**RECORDS SUPPLIED:**

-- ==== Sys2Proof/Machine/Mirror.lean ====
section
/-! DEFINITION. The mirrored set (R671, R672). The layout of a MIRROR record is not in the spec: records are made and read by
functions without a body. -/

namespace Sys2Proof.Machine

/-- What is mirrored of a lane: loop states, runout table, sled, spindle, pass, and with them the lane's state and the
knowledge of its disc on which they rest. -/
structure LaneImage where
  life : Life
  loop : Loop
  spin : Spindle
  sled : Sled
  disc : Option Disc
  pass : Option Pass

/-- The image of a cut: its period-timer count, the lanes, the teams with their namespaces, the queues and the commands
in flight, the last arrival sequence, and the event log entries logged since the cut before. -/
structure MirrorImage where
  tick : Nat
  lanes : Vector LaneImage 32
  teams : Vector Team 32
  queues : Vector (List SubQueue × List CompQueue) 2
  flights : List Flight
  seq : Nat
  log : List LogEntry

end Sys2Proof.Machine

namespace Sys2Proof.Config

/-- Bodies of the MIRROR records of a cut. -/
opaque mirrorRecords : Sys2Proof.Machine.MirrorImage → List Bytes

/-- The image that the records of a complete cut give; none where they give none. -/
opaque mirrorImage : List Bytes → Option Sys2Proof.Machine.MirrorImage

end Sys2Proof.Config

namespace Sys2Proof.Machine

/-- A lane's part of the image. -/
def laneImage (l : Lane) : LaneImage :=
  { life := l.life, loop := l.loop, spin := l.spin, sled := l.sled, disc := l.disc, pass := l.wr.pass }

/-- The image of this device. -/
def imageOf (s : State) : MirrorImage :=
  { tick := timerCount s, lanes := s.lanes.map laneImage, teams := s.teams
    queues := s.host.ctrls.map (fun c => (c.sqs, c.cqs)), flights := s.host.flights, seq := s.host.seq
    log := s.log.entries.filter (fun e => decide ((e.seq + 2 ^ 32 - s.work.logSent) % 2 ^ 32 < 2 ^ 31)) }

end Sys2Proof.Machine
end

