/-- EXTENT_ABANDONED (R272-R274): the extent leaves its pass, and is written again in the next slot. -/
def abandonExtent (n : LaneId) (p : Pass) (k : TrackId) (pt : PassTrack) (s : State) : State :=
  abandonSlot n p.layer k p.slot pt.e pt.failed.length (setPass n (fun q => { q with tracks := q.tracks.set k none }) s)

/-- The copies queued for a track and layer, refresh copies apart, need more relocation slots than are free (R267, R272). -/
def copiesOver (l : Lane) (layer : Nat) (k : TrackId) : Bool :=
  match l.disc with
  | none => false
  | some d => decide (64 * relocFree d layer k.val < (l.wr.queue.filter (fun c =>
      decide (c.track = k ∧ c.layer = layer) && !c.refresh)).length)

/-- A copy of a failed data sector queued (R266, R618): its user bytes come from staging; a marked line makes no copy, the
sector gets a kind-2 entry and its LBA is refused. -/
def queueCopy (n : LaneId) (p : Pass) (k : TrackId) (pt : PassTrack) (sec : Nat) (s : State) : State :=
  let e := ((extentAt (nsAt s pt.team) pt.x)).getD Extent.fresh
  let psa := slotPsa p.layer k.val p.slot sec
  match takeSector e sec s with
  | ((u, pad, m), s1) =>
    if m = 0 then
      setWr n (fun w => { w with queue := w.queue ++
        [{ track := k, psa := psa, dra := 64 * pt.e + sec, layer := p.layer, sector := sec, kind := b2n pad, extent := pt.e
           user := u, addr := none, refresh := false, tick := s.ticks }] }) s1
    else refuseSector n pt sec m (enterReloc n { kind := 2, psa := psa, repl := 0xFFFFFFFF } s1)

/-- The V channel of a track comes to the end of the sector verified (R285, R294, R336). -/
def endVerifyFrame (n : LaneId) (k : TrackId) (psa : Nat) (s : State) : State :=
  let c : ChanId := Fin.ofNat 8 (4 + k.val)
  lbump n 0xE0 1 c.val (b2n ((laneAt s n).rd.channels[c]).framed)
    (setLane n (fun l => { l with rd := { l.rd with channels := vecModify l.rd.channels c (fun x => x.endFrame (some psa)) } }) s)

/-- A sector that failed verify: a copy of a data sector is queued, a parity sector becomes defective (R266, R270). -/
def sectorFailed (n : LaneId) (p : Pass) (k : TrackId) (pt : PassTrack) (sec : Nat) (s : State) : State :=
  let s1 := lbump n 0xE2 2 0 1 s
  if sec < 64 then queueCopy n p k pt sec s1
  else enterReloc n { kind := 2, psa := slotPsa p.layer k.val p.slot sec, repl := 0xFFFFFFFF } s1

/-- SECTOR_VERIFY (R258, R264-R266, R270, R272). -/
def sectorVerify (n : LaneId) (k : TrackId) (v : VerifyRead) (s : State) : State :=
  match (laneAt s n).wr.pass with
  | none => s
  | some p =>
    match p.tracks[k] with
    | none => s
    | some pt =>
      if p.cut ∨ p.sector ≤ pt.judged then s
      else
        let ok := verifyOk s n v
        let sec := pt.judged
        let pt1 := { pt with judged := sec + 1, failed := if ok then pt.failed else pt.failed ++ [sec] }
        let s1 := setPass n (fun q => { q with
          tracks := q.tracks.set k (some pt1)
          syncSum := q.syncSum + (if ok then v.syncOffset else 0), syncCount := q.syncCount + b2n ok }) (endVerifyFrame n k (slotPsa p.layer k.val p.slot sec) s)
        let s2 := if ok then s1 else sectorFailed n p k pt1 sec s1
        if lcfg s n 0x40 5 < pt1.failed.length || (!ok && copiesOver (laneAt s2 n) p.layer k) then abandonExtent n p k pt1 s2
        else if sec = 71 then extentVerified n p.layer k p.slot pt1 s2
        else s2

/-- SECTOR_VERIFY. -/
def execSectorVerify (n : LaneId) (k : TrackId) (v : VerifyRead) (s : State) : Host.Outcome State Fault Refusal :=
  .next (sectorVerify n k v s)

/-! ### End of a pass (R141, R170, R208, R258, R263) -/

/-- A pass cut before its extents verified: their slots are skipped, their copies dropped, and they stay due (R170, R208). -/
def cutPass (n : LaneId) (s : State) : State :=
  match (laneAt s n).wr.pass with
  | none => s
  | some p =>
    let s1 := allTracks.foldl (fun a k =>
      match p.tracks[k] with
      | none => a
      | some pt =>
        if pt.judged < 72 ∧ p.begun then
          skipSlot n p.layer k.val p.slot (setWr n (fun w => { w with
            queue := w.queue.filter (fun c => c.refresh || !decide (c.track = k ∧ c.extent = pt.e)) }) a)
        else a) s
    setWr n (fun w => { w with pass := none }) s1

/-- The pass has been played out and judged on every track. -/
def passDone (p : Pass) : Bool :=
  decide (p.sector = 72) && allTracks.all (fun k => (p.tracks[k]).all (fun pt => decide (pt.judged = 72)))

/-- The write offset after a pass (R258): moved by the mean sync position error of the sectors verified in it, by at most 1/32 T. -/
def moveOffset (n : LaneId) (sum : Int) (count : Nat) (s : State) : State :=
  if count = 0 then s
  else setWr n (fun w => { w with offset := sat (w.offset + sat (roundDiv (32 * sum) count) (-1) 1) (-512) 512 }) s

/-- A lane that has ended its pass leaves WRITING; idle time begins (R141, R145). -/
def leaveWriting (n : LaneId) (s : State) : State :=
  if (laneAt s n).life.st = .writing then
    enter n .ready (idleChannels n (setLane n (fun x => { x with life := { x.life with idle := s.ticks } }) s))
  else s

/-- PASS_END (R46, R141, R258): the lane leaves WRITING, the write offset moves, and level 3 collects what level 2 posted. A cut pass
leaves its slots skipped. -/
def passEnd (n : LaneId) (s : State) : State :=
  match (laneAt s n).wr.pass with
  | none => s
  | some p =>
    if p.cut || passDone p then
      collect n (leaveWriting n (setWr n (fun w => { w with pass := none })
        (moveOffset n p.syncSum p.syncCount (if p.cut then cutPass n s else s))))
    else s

**THE PROBLEM:** Show, from the material above, each line that includes the string "structure".

**RESPONSE TO THIS TASK:**
structure LaneImage where
structure MirrorImage where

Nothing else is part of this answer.